<<<<

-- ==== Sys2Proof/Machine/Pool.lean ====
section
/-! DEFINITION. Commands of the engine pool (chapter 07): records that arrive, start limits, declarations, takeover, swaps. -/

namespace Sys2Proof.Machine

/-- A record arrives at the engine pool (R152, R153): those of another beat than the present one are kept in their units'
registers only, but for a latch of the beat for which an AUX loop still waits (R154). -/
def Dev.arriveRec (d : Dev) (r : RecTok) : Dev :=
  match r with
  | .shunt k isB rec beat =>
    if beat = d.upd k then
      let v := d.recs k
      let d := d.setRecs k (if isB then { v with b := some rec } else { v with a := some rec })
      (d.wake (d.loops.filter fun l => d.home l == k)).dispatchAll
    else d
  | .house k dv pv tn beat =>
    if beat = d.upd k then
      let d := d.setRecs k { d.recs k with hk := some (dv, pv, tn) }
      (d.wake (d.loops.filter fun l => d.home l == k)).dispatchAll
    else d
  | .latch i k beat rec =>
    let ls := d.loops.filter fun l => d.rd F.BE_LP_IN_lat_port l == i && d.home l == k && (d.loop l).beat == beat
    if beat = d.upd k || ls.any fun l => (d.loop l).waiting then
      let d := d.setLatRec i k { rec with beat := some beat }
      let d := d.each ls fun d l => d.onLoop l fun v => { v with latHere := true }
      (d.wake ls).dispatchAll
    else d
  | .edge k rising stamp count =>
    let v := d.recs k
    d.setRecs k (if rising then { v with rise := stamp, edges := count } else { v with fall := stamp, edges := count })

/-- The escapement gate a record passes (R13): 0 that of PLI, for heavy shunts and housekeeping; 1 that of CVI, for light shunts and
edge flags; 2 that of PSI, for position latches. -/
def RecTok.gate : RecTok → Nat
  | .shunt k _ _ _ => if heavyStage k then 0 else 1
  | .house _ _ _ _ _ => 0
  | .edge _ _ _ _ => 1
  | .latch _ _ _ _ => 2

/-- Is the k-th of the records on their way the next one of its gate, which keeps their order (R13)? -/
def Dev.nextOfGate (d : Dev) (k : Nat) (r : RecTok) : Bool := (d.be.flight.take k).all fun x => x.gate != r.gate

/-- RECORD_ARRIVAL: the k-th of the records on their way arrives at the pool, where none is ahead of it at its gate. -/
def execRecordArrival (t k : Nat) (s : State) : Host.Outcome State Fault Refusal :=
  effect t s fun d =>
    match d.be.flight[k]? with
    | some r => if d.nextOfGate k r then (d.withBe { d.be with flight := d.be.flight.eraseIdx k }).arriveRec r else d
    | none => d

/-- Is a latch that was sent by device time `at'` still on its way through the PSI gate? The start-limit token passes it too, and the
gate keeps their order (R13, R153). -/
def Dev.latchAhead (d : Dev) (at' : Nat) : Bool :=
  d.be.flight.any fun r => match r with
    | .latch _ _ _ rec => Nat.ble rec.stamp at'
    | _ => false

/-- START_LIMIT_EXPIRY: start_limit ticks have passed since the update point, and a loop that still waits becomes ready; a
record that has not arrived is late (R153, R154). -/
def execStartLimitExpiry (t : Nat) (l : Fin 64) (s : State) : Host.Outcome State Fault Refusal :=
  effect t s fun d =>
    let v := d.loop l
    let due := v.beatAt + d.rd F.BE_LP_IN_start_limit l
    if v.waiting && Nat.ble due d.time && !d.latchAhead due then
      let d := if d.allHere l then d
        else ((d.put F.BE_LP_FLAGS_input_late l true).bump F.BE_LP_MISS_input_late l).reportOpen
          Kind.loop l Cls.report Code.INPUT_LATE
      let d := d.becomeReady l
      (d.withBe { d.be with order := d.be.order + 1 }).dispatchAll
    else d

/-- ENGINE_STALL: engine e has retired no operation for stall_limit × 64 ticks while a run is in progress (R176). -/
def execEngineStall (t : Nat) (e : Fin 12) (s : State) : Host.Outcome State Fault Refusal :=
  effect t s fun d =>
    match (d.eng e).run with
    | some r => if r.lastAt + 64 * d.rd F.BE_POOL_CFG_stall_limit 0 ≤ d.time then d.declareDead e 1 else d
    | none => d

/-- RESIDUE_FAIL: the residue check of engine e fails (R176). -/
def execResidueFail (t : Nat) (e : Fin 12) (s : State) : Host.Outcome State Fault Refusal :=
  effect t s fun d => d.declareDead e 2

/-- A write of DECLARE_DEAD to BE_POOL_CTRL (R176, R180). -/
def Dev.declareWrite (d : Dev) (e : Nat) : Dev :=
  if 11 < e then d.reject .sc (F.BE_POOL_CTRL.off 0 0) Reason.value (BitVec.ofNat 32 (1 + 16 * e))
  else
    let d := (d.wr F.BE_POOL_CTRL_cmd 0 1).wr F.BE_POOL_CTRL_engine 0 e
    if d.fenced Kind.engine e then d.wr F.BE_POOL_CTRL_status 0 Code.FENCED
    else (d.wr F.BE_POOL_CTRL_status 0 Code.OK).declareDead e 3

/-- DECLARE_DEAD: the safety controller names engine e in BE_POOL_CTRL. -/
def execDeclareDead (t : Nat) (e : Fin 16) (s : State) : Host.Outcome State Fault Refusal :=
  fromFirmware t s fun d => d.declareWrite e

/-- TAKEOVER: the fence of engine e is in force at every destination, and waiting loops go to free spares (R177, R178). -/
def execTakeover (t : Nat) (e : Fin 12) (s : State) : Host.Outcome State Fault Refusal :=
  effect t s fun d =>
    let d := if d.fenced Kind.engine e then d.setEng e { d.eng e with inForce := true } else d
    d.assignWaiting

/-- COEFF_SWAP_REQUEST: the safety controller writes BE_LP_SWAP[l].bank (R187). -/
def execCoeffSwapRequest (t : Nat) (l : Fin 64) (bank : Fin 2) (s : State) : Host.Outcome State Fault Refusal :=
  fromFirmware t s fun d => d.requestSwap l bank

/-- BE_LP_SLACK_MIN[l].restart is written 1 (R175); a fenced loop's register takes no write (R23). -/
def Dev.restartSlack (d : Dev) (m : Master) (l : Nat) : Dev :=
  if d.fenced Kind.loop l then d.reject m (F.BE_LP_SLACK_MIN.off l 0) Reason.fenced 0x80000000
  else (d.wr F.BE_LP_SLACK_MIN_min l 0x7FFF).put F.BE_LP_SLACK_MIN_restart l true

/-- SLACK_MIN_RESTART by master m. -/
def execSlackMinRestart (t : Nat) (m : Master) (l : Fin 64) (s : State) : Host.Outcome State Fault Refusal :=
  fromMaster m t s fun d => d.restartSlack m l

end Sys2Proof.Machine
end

>>>>
<<<<

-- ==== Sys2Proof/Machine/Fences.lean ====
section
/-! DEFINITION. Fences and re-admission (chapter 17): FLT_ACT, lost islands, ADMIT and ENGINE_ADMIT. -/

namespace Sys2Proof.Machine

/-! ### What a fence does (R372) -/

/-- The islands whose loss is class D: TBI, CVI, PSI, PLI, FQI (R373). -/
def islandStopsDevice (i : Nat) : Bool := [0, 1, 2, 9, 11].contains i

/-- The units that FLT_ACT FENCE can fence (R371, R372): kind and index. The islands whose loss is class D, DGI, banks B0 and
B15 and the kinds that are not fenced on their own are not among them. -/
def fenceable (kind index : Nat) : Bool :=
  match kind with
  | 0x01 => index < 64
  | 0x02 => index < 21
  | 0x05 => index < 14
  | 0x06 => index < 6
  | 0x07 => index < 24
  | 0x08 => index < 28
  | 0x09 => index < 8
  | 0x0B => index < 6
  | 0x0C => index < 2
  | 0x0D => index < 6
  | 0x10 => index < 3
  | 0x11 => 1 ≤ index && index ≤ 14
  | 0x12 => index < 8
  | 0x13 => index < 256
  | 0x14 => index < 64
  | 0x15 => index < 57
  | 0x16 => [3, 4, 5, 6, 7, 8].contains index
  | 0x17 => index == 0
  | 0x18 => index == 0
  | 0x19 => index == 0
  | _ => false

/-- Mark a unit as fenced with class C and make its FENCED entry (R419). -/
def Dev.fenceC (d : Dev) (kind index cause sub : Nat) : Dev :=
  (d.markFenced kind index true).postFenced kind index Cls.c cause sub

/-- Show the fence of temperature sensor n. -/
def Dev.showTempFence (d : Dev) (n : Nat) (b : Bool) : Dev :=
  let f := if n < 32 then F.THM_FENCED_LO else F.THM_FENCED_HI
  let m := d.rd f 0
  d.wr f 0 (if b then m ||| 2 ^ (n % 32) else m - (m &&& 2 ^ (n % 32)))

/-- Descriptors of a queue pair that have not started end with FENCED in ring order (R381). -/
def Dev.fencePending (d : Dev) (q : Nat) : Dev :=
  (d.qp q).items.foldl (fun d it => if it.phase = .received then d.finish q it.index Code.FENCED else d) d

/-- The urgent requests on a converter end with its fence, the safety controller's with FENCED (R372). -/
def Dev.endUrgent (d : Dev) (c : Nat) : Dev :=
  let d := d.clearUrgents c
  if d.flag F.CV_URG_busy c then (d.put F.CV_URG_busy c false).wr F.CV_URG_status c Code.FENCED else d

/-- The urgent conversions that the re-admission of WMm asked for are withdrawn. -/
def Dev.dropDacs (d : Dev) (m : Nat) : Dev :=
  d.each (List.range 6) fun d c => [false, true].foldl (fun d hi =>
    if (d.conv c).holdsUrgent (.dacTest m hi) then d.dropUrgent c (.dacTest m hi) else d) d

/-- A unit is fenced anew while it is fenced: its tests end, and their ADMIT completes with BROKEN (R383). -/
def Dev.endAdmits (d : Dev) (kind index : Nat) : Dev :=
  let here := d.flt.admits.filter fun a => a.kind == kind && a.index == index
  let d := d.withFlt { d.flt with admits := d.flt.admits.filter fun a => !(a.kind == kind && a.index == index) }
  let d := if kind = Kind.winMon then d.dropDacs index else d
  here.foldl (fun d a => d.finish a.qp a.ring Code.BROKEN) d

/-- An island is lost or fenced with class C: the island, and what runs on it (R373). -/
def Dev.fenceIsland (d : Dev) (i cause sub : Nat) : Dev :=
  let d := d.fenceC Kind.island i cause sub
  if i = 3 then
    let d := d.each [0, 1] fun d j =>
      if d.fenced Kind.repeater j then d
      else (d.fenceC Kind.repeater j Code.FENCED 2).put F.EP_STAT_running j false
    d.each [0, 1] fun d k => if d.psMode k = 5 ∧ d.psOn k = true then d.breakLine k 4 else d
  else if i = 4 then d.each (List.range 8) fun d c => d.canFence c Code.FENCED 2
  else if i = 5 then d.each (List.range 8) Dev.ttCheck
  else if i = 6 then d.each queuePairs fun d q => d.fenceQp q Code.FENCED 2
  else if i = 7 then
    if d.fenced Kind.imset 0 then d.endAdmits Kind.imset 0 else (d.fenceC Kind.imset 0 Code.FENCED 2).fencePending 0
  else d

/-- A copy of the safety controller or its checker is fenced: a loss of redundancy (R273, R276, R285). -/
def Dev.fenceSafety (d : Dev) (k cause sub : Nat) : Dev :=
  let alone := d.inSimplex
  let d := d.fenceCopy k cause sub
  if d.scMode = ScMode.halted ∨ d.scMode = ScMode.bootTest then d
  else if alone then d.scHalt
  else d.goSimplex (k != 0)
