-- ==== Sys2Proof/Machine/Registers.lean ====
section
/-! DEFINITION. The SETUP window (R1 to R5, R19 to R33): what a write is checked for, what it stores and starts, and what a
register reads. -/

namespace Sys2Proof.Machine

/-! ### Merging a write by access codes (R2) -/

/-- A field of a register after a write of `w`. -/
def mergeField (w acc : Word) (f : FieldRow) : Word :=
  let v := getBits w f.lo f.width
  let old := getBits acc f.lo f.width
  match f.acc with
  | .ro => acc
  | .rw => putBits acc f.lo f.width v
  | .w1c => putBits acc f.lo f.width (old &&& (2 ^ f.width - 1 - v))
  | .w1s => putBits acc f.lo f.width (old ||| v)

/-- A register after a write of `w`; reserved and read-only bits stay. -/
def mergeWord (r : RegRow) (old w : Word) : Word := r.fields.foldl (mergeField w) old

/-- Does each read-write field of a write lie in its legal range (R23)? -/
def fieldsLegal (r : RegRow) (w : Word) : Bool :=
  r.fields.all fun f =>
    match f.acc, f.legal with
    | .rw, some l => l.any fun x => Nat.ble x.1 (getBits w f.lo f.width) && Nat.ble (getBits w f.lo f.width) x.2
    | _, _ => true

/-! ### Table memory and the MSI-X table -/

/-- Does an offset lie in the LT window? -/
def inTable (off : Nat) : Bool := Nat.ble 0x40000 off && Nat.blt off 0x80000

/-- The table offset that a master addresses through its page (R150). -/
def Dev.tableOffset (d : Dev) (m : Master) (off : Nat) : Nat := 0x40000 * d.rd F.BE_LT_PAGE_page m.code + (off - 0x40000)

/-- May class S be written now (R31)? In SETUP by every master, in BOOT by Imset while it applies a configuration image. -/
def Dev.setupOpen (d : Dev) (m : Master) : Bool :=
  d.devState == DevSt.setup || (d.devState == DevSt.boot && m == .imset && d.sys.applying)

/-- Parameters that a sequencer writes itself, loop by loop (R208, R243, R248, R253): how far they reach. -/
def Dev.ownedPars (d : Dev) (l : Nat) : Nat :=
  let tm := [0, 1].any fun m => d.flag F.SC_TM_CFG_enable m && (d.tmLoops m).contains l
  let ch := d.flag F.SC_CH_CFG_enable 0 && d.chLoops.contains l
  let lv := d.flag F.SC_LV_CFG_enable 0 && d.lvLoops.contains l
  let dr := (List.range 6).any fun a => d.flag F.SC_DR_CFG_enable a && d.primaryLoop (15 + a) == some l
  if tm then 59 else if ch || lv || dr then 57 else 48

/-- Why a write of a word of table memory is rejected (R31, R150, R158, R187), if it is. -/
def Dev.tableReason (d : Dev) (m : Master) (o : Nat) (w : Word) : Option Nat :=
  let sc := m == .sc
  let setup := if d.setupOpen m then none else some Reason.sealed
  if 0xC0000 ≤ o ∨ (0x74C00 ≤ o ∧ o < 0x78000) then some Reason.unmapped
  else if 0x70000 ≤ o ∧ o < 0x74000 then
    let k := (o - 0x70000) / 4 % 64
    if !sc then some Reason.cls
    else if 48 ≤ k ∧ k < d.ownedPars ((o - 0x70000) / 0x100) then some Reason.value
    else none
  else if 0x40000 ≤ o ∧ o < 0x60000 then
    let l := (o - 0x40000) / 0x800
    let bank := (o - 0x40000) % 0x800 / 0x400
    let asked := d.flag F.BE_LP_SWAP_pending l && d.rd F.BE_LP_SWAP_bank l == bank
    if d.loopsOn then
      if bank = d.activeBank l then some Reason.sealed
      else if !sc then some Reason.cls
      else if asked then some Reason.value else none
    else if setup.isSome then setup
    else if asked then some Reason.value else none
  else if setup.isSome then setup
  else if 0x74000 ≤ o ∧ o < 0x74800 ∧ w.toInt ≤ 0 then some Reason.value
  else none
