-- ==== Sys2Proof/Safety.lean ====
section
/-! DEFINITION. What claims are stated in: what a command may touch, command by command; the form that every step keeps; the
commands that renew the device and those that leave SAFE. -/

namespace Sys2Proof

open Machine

>>>>
<<<<

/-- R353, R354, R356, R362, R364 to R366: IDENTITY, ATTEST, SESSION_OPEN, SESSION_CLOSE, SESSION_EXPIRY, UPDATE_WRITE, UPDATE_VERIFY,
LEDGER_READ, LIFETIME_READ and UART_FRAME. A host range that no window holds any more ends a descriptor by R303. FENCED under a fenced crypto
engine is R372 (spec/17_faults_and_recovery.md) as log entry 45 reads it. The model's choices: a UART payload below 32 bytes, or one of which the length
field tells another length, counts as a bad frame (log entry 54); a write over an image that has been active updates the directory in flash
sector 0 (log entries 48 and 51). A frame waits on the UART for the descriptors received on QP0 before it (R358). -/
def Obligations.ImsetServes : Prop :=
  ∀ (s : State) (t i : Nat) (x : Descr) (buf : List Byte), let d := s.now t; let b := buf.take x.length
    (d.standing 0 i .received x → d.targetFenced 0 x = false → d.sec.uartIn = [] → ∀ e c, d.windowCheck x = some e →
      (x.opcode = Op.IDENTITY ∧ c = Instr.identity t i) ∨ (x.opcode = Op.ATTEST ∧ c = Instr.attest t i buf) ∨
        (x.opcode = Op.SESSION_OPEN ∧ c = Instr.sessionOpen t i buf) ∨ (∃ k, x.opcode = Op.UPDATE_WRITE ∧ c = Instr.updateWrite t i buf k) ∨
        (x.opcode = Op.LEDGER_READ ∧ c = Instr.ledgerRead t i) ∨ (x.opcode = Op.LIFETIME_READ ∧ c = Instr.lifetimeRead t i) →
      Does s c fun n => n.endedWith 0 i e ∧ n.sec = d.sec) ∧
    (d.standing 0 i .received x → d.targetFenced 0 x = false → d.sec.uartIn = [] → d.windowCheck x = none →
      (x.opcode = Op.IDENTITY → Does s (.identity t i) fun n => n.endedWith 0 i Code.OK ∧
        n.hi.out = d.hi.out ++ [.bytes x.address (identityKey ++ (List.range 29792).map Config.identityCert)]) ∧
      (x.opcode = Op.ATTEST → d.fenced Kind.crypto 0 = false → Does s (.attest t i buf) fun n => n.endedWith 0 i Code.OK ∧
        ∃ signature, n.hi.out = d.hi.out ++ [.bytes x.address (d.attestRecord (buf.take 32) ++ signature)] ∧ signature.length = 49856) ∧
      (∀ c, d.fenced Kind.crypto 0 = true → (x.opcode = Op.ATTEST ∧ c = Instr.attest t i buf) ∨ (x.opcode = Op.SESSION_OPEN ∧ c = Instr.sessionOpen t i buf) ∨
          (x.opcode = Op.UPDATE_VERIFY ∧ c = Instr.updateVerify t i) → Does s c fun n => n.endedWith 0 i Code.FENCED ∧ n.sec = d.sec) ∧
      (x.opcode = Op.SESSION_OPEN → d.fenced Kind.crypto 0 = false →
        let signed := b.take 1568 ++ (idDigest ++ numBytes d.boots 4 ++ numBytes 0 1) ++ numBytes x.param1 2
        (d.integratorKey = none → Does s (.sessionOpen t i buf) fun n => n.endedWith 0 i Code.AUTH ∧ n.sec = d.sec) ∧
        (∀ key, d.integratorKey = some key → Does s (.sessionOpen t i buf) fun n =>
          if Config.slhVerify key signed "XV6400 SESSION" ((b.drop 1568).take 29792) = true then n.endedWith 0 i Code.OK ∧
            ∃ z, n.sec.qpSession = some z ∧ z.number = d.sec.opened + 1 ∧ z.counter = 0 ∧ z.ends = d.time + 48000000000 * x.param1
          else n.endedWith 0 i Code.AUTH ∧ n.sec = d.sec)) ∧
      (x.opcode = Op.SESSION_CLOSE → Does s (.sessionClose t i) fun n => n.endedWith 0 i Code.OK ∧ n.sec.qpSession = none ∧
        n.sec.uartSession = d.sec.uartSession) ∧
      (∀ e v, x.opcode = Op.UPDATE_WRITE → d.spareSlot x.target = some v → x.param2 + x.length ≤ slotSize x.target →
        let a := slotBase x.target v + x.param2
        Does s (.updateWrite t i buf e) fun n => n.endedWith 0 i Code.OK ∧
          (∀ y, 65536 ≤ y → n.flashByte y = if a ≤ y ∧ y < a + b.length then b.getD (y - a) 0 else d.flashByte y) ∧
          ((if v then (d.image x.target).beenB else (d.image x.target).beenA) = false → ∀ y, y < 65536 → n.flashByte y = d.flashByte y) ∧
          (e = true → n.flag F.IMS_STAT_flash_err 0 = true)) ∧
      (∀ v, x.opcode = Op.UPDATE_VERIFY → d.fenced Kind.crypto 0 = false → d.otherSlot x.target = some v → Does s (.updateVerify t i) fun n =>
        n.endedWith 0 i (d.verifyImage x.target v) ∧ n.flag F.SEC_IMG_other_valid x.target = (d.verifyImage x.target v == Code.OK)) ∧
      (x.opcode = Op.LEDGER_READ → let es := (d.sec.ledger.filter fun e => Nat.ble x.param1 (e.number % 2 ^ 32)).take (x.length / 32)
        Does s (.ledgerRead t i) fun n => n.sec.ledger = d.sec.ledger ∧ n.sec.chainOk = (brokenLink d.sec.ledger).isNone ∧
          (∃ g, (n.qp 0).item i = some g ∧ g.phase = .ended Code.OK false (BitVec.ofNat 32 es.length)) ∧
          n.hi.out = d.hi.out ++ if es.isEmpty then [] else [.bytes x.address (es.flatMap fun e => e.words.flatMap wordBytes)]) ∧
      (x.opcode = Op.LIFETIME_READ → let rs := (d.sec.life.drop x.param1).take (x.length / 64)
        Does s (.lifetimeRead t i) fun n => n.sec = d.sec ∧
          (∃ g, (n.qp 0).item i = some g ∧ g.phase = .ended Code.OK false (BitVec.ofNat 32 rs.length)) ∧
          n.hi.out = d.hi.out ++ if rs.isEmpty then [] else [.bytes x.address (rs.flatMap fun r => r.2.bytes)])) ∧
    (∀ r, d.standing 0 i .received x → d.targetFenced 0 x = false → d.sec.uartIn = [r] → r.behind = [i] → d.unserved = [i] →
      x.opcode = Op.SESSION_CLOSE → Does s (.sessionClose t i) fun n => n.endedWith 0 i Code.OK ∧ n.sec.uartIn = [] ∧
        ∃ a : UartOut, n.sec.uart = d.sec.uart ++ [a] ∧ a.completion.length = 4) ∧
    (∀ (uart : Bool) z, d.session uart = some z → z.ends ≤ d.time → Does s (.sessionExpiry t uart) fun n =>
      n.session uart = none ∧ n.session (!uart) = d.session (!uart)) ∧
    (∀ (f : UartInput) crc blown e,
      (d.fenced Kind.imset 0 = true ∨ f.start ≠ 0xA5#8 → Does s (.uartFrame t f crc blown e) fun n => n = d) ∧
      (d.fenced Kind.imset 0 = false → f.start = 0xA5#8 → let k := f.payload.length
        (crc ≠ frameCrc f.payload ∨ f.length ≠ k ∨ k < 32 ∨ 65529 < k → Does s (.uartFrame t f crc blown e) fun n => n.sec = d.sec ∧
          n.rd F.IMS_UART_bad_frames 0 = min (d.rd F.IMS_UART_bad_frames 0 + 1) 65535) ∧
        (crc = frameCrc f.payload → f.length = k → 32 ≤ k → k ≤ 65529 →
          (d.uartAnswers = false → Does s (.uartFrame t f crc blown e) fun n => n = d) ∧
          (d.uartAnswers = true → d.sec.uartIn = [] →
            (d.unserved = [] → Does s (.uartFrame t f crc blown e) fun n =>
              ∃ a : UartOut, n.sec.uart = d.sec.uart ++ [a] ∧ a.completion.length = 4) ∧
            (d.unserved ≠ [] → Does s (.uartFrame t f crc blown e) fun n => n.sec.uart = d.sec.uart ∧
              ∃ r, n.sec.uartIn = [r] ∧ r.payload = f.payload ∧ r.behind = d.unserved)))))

>>>>

BRIEF
Every line with "sessionClose" in it should be copied from the entries above.

RESPONSE TO THE TASK
      (x.opcode = Op.SESSION_CLOSE → Does s (.sessionClose t i) fun n => n.endedWith 0 i Code.OK ∧ n.sec.qpSession = none ∧
      x.opcode = Op.SESSION_CLOSE → Does s (.sessionClose t i) fun n => n.endedWith 0 i Code.OK ∧ n.sec.uartIn = [] ∧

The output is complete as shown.